林纾凭借翻译小说蜚声文坛,林译小说能在清末民初得到广泛传播,得益于商务印书馆的品牌塑造。文章以商务印书馆为主要研究对象,探讨商务印书馆在林纾与林译小说品牌、文化品牌、教育品牌的塑造等方面对林译小说的传播产生的直接或间接作用,并指出商务印书馆对版权的重视也进一步维护了林译小说的品牌形象。

商务印书馆;品牌塑造;林纾;林译小说;传播

林纾是我国文学史上最后的古文名家,但真正使他蜚声文坛的却是他的翻译小说。

林译小说能在清末民初得到广泛传播,商务印书馆功不可没。林纾与商务印书馆的领导人之一高梦旦为至交,又在高的举荐下结识了商务印书馆的灵魂人物张元济,1903年正式与商务印书馆产生联系,从1905年起开始建立稳定的合作关系。据统计,商务印书馆从创立到1949年共出版了译作3880种,并出自不同译者的手笔,其中大部分译者只在商务出版了一种译作,而林纾在商务出版的单行本著译合计140种,其中有商务为他出版的《林译小说丛书》100种[1]P527。此外,林纾还有不少译作刊载于商务印书馆创办的《东方杂志》、《小说月报》、《小说世界》等刊物上。《东方杂志》于1904年创刊,1906年9月起开始连载林译小说,至1919年12月止,共发表林译小说7篇,而这期间《东方杂志》刊载的小说总计24篇,由此可见《东方杂志》对林译小说的重视。《小说月报》创刊于1910年,自第一卷第一期起就开始发表林译小说,直到1920年第十一卷止,共连载林译长篇小说20篇、短篇小说59篇,占据了《小说月报》95期的篇幅,可谓空前绝后。《小说月报》革新后虽不再刊发林译小说,但这一年里商务印书馆除出版了14部林译小说单行本外,还另行创刊了《小说世界》周刊,在上面继续刊登《情天补恨录》、《妖髡缳首记》、《三种死法》等林译小说,在林纾逝后一年,《小说世界》第9卷第1—13期还刊登了署名为“林琴南遗著”的13篇翻译小说。商务印书馆将林纾和林译小说打造成品牌,并凭借自身是文化品牌和教育品牌的优势,扩大了林译小说的影响力,再加上注重对品牌的保护,使商务版林译小说风靡一时。

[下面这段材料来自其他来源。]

/-- A primitive that failed raised what ERR says, and the macro that has it as a line leaves the same but for
ERR.MOP and the tables whose flags are 0. -/
theorem finishDone_failed {i : Instr} {r : Res Unit} {f : State → State} {s t : State} {cls : ErrClass}
    {sub : BitVec 4} {info : BitVec 32} (he : r.Effects s) (hf : ∀ u : State, u.SameValidTables (f u))
    (hh : s.halted = false) (h : finishDone i (r.onRaise f) = .next (t.failed i.opcode i.opcode cls sub info)) :
    ∃ u, r = .raised ⟨cls, sub, info⟩ u ∧ ∀ mop, ∃ v : State,
      raiseErr i.opcode mop ⟨cls, sub, info⟩ (u.forgetTables mop) = v.failed i.opcode mop cls sub info ∧
        t.SameValidTables v := by
  rcases finishDone_eq_next.1 h with ⟨u, -, hu⟩ | ⟨e, w, hw, hu⟩
  · have h1 := congrArg State.rsp hu
    rw [respond_rsp] at h1
    exact absurd (packResponse_ok (Option.some.inj h1)) (by decide)
  · obtain ⟨u, rfl, rfl⟩ := onRaise_eq_raised.1 hw
    have hhu : u.halted = false := by unfold State.halted; rw [Effect.err he]; exact hh
    have hfu : (f u).halted = false := by unfold State.halted; rw [(hf u).rest]; exact hhu
    rw [raiseErr_failed _ _ _ hfu] at hu
    obtain rfl : e = ⟨cls, sub, info⟩ := (packErr_inj (congrArg State.err hu)).symm
    refine ⟨u, rfl, fun mop => ⟨{ u.forgetTables mop with err := t.err, rsp := t.rsp }, ?_, ?_⟩⟩
    · rw [raiseErr_failed (s := u.forgetTables mop) _ _ _ hhu]; rfl
    · have ht : t = { f u with err := t.err, rsp := t.rsp } := by
        cases t
        simp only [State.failed, State.mk.injEq] at hu ⊢
        simp [hu]
      have hs := (hf u).symm.trans (forgetTables_same mop u)
      rw [ht]
      exact ⟨by conv_lhs => rw [hs.rest], hs.freq, hs.tree, hs.code⟩

/-- A primitive as a line of a macro command. -/
structure PrimLine where
  instr : Instr
  procedure : State → Res Unit

/-- The line itself. -/
def PrimLine.line (p : PrimLine) : MacroLine := ⟨p.instr.opcode, p.procedure⟩

/-- From `s` on the checks of each primitive hold when its turn comes ("they hold by construction", 45 R206). -/
def ChecksHold : List PrimLine → State → Prop
  | [], _ => True
  | p :: ps, s =>
    (∃ f : State → State, (∀ u : State, u.SameValidTables (f u)) ∧
      exec p.instr s = finishDone p.instr ((p.procedure s).onRaise f)) ∧ (p.procedure s).Effects s ∧
      ∀ t, p.procedure s = .ok () t → ChecksHold ps t

/-- A macro command whose primitives all complete. -/
theorem runMacro_completes (i : Instr) (ps : List PrimLine) : ∀ {s t : State}, ChecksHold ps s →
    Completes (ps.map PrimLine.instr) s t → ∃ v : State,
      runMacro i (ps.map PrimLine.line) s = .next (v.respond true false 0) ∧
        ({ t with freqValid := false, treeValid := false, tableValid := false } : State).SameValidTables v := by
  induction ps with
  | nil => rintro s t - rfl; exact ⟨_, rfl, forgetTables_same _ _⟩
  | cons p ps ih =>
    rintro s t ⟨⟨f, -, h1⟩, h2, h3⟩ ⟨u, hu, hx, hc⟩
    rw [h1] at hx
    have hp := finishDone_completed h2 hu hx
    rw [List.map_cons, runMacro_cons_ok hp]
    exact ih (h3 u hp) hc

/-- A macro command one of whose primitives fails, those before it completing. -/
theorem runMacro_fails (i : Instr) (done : List Instr) : ∀ {ps : List PrimLine} {later : List Instr} {j : Instr}
    {s u t : State} {cls : ErrClass} {sub : BitVec 4} {info : BitVec 32}, ChecksHold ps s → s.halted = false →
    ps.map PrimLine.instr = done ++ j :: later → Completes done s u →
    exec j u = .next (t.failed j.opcode j.opcode cls sub info) →
      ∃ v : State, runMacro i (ps.map PrimLine.line) s = .next (v.failed j.opcode i.opcode cls sub info) ∧
        t.SameValidTables v := by
  induction done with
  | nil =>
    rintro (_ | ⟨p, ps⟩) later j s u t cls sub info hk hh hl hc hx
    · simp at hl
    · simp only [List.map_cons, List.nil_append, List.cons.injEq] at hl
      obtain ⟨rfl, -⟩ := hl
      obtain rfl : u = s := hc
      obtain ⟨⟨f, hf, h1⟩, h2, -⟩ := hk
      rw [h1] at hx
      obtain ⟨v, hv, hm⟩ := finishDone_failed h2 hf hh hx
      obtain ⟨w, hw, ht⟩ := hm i.opcode
      rw [List.map_cons, runMacro_cons_raised hv]
      exact ⟨w, congrArg Host.Outcome.next hw, ht⟩
  | cons a done ih =>
    rintro (_ | ⟨p, ps⟩) later j s u t cls sub info hk hh hl hc hx
    · simp at hl
    · simp only [List.map_cons, List.cons_append, List.cons.injEq] at hl
      obtain ⟨rfl, hl⟩ := hl
      obtain ⟨⟨f, -, h1⟩, h2, h3⟩ := hk
      obtain ⟨v, hv, hvx, hc⟩ := hc
      rw [h1] at hvx
      have hp := finishDone_completed h2 hv hvx
      rw [hp] at h2
      rw [List.map_cons, runMacro_cons_ok hp]
      exact ih (h3 v hp) (by unfold State.halted; rw [Effect.err h2]; exact hh) hl hc hx

/-- A WRCLOSE that raises has closed the writer all the same (41 R149). -/
theorem wrClose_raised {s v : State} {e : Raise} (h : wrClose s = .raised e v) : v.wr.isOpen = false := by
  unfold wrClose at h
  split at h
  · split at h
    · cases h
    · obtain ⟨-, rfl⟩ := Res.raised.inj h; rfl
    · cases h
  · cases h

/-- A macro command that fails does so in one of its lines, those before it having appended to what was written, where
each of them does. -/
theorem runMacro_raised {i : Instr} : ∀ {ps : List PrimLine} {s t : State}, s.halted = false →
    runMacro i (ps.map PrimLine.line) s = .next t → t.halted = true → (∀ p ∈ ps, ∀ u, (p.procedure u).Effects u) →
    ∃ pre p post u v e, ps = pre ++ p :: post ∧ p.procedure u = .raised e v ∧
      t = raiseErr p.instr.opcode i.opcode e (v.forgetTables i.opcode) ∧ v.halted = false ∧
      ((∀ q ∈ pre, ∀ u, (q.procedure u).All (Appends u)) → Appends s u) := by
  intro ps
  induction ps with
  | nil =>
    intro s t hs h ht _
    obtain rfl := Host.Outcome.next.inj h
    exact absurd (show s.halted = true from ht) (by rw [hs]; decide)
  | cons p ps ih =>
    intro s t hs h ht he
    have he1 := he p (by simp) s
    cases hp : p.procedure s with
    | ok a u =>
      rw [List.map_cons, runMacro_cons_ok hp] at h
      rw [hp] at he1
      obtain ⟨pre, q, post, x, y, e, h1, h2, h3, h4, h5⟩ := ih
        (by unfold State.halted; rw [Effect.err he1]; exact hs) h ht (fun q hq => he q (by simp [hq]))
      refine ⟨p :: pre, q, post, x, y, e, by rw [h1]; rfl, h2, h3, h4, fun ha => ?_⟩
      have hpu := ha p (by simp) s
      rw [hp] at hpu
      exact appends_chained.trans _ _ _ hpu (h5 fun q hq => ha q (by simp [hq]))
    | raised e v =>
      rw [List.map_cons, runMacro_cons_raised hp] at h
      rw [hp] at he1
      exact ⟨[], p, ps, s, v, e, rfl, hp, (Host.Outcome.next.inj h).symm,
        by unfold State.halted; rw [Effect.err he1]; exact hs, fun _ => appends_chained.refl s⟩
    | stuck f => rw [List.map_cons] at h; simp [runMacro, PrimLine.line, hp] at h

/-- The units stay open and no error is recorded. -/
structure Running (s : State) : Prop where
  halted : s.halted = false
  rdOpen : s.rd.isOpen = true
  wrOpen : s.wr.isOpen = true

/-- What is open stays open and ERR stays as it is. -/
def KeepsRunning (s t : State) : Prop := t.err = s.err ∧ t.rd.isOpen = s.rd.isOpen ∧ t.wr.isOpen = s.wr.isOpen

theorem KeepsRunning.running {s t : State} (h : KeepsRunning s t) (hs : Running s) : Running t :=
  ⟨by unfold State.halted; rw [h.1]; exact hs.halted, h.2.1.trans hs.rdOpen, h.2.2.trans hs.wrOpen⟩

theorem keepsRunning_chained : Chained KeepsRunning :=
  .of (fun _ => ⟨rfl, rfl, rfl⟩) fun _ _ _ h h' => ⟨h'.1.trans h.1, h'.2.1.trans h.2.1, h'.2.2.trans h.2.2⟩

theorem CodecFrame.keepsRunning {s t : State} (h : CodecFrame s t) : KeepsRunning s t := ⟨by rw [h.1], h.2.1, h.2.2⟩

theorem keepsRunning_reads : ReadsKeep KeepsRunning := fun n s => Res.All.imp (codecFrame_reads n s) fun _ h => h.keepsRunning

theorem keepsRunning_tables : TablesKeep KeepsRunning := fun _ _ _ _ _ _ _ _ _ => ⟨rfl, rfl, rfl⟩

theorem WriteFrame.keepsRunning {s t : State} (h : WriteFrame s t) : KeepsRunning s t := h.codec.keepsRunning

theorem WriteFrame.treeValid {s t : State} (h : WriteFrame s t) : t.treeValid = s.treeValid := by rw [h.1]

/-- `RdReset()` touches the reader, the source and the log only (40 R127). -/
theorem rdReset_frame (s : State) : (rdReset s).All fun t => KeepsRunning s t ∧ t.treeValid = s.treeValid := by
  unfold rdReset
  dsimp only
  split <;> exact ⟨⟨rfl, rfl, rfl⟩, rfl⟩

theorem fCount_ok {s t : State} (h : fCount s = .ok () t) : KeepsRunning s t ∧ t.freqValid = true := by
  refine ⟨(keepsRunning_chained.fCount keepsRunning_reads keepsRunning_tables s).ok h, ?_⟩
  obtain ⟨_, u, -, hu⟩ := andThen_eq_ok.1 h
  rw [← (Res.ok.inj hu).2]

theorem tBuild_ok {s t : State} (h : tBuild s = .ok () t) : KeepsRunning s t ∧ t.treeValid = true := by
  refine ⟨(keepsRunning_chained.tBuild keepsRunning_tables s).ok h, ?_⟩
  obtain ⟨_, u, -, hu⟩ := andThen_eq_ok.1 h
  rw [← (Res.ok.inj hu).2]

theorem cTab_ok {s t : State} (h : cTab s = .ok () t) : KeepsRunning s t ∧ t.tableValid = true := by
  refine ⟨(keepsRunning_chained.cTab keepsRunning_tables s).ok h, ?_⟩
  obtain ⟨_, u, -, hu⟩ := andThen_eq_ok.1 h
  rw [← (Res.ok.inj hu).2]

theorem tDes_ok {s t : State} (h : tDes s = .ok () t) : KeepsRunning s t ∧ t.treeValid = true := by
  refine ⟨(keepsRunning_chained.tDes keepsRunning_reads keepsRunning_tables s).ok h, ?_⟩
  obtain ⟨r, u, -, hu⟩ := andThen_eq_ok.1 h
  split at hu
  · cases hu
  · rw [← (Res.ok.inj hu).2]

/-- The lines of COMPRESS with the commands they are (45 R206). -/
def compressPrims : List PrimLine :=
  [⟨.fcount, fCount⟩, ⟨.tbuild, tBuild⟩, ⟨.rdrst, rdReset⟩, ⟨.magicw, magicW⟩, ⟨.tser, serRoot⟩, ⟨.ctab, cTab⟩,
    ⟨.encode, encodeBody⟩, ⟨.wrclose, wrClose⟩]

/-- The lines of DECOMPRESS with the commands they are (46 R226). -/
def decompressPrims : List PrimLine :=
  [⟨.magicr, magicR⟩, ⟨.tdes, tDes⟩, ⟨.decode, decodeBody⟩, ⟨.wrclose, wrClose⟩]

/-- A primitive whose checks pass, its end being that of any command or that of a producer. -/
theorem Running.run {u : State} (h : Running u) (i : Instr) (p : State → Res Unit) (ha : argCheck i = none)
    (hq : seqCheck i u = none) : ∃ f : State → State, (∀ v : State, v.SameValidTables (f v)) ∧
      guarded i u (fun v => finishDone i (p v)) = finishDone i ((p u).onRaise f) :=
  ⟨id, State.SameValidTables.refl, (guarded_run (.inl h.halted) ha hq).trans (by cases p u <;> rfl)⟩

theorem Running.runProducer {u : State} (h : Running u) (i : Instr) (p : State → Res Unit) (ha : argCheck i = none)
    (hq : seqCheck i u = none) : ∃ f : State → State, (∀ v : State, v.SameValidTables (f v)) ∧
      guarded i u (fun v => finishProducer i (p v)) = finishDone i ((p u).onRaise f) :=
  ⟨State.forgetTables i.opcode, forgetTables_same _, guarded_run (.inl h.halted) ha hq⟩

theorem compress_checks {s : State} (h : Running s) : ChecksHold compressPrims s := by
  refine ⟨h.runProducer .fcount fCount rfl (by simp [seqCheck, needs, Need.holds, h.rdOpen]), fCount_effect s, fun t1 e1 => ?_⟩
  obtain ⟨k1, f1⟩ := fCount_ok e1
  have r1 := k1.running h
  refine ⟨r1.run .tbuild tBuild rfl (by simp [seqCheck, needs, Need.holds, f1]), tBuild_effect _, fun t2 e2 => ?_⟩
  obtain ⟨k2, f2⟩ := tBuild_ok e2
  have r2 := k2.running r1
  refine ⟨r2.run .rdrst rdReset rfl (by simp [seqCheck, needs, Need.holds, r2.rdOpen]), rdReset_effect _, fun t3 e3 => ?_⟩
  obtain ⟨k3, f3⟩ := (rdReset_frame t2).ok e3
  have r3 := k3.running r2
  refine ⟨r3.run .magicw magicW rfl (by simp [seqCheck, needs, Need.holds, r3.wrOpen]), magicW_effect _, fun t4 e4 => ?_⟩
  have w4 : WriteFrame t3 t4 := (wrBits_frame _ _ _).ok e4
  have r4 := w4.keepsRunning.running r3
  have f4 : t4.treeValid = true := w4.treeValid.trans (f3.trans f2)
  refine ⟨r4.run .tser serRoot rfl (by simp [seqCheck, needs, Need.holds, r4.wrOpen, f4]), serRoot_effect _, fun t5 e5 => ?_⟩
  have w5 : WriteFrame t4 t5 := (ser_frame _ _ _).ok e5
  have r5 := w5.keepsRunning.running r4
  have f5 : t5.treeValid = true := w5.treeValid.trans f4
  refine ⟨r5.run .ctab cTab rfl (by simp [seqCheck, needs, Need.holds, f5]), cTab_effect _, fun t6 e6 => ?_⟩
  obtain ⟨k6, f6⟩ := cTab_ok e6
  have r6 := k6.running r5
  refine ⟨r6.run .encode encodeBody rfl (by simp [seqCheck, needs, Need.holds, r6.rdOpen, r6.wrOpen, f6]), encodeBody_effect _,
    fun t7 e7 => ?_⟩
  have r7 := ((encodeBody_frame _).ok e7).keepsRunning.running r6
  exact ⟨r7.run .wrclose wrClose rfl rfl, wrClose_effect _, fun _ _ => trivial⟩

theorem decompress_checks {s : State} (h : Running s) : ChecksHold decompressPrims s := by
  refine ⟨h.run .magicr magicR rfl (by simp [seqCheck, needs, Need.holds, h.rdOpen]), magicR_effect s, fun t1 e1 => ?_⟩
  have r1 := ((magicR_frame _).ok e1).codec.keepsRunning.running h
  refine ⟨r1.runProducer .tdes tDes rfl (by simp [seqCheck, needs, Need.holds, r1.rdOpen]), tDes_effect _, fun t2 e2 => ?_⟩
  obtain ⟨k2, f2⟩ := tDes_ok e2
  have r2 := k2.running r1
  refine ⟨r2.run .decode decodeBody rfl (by simp [seqCheck, needs, Need.holds, r2.rdOpen, r2.wrOpen, f2]), decodeBody_effect _,
    fun t3 e3 => ?_⟩
  have r3 := ((decodeBody_frame _).ok e3).keepsRunning.running r2
  exact ⟨r3.run .wrclose wrClose rfl rfl, wrClose_effect _, fun _ _ => trivial⟩

end Sys2Proof.Machine
end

林纾和林译小说是商务印书馆精心塑造的作者品牌和出版物品牌。商务印书馆不遗余力地进行广告宣传,对林译小说的传播起到了直接的推动作用。

林纾在商务印书馆出版的第一部译著是他与严培南、严璩同译的《伊索寓言》,此书刚刚出版,商务印书馆就在1903年6月19日的《新闻报》刊登“商务印书馆五月份三次出版新书”的广告,将《伊索寓言》与《克莱武传》和《佳人奇遇记》并列,认为此书“推阐精奥,出显入微,于启迪性灵,允推独步”。林纾自1905年起与商务印书馆开始长期合作,1905年6月4日《申报》上“商务印书馆新出小说”广告中,“闽县林琴南先生译本”赫然在列,其中包括《英国诗人吟边燕语》、《美洲童子万里寻亲记》、《足本迦茵小传》、《埃及金塔剖尸记》、《英孝子火山报仇录》、《鬼山狼侠传》、《斐洲烟水愁城录》、《玉雪留痕》、《鲁滨孙漂流记》等20种小说,还附上了每种小说的册数及定价,并详细介绍道“《足本迦茵小传》……是书为英国文豪哈葛得所著,下卷旧有蟠溪子译本,惜阙其上帙,致草蛇灰迹,羌无所属。阅者知其果而莫知其因,未免闷损。闽县林君琴南得是书足本于哈氏丛书中,特为迻译。以曲折生动之笔,达渺绵佳侠之情,不媿旷代奇构。于蟠溪子原译,未尝轻犯一字,纤悉详尽,足补原译之不及,想能餍阅者之意也。《万里寻亲记》是书亦林君琴南所译……情景逼真,真可为小说家别开生面”。商务印书馆在广告中将足本的林译本与蟠溪子的译本作对比,突出了林译本的特点,又高度评价了林纾的翻译技巧,凸显了林纾的价值与地位。1905年7月31日《新闻报》的广告“新出小说《埃及金塔剖尸记》”中,说明“是书为闽县林琴南先生所译,……殆合《水浒》、《红楼》、《西游》为一手”。1906年3月2日《申报》“商务印书馆最新小说四种出版”的广告中,仍强调《鲁滨孙漂流记》“出闽县林君琴南之手,叙次有神,写生欲活,吾知足餍观者之望矣”。1907年10月8日的《新闻报》登出“商务印书馆又出新小说九种”的广告,称赞林译的《滑稽外史》“以俶诡诙奇之笔,历历描写上下社会之现象……诚西国之《儒林外史》也”、认为林译的《爱国二童子传》“其言至为痛切”,对林译小说大加肯定。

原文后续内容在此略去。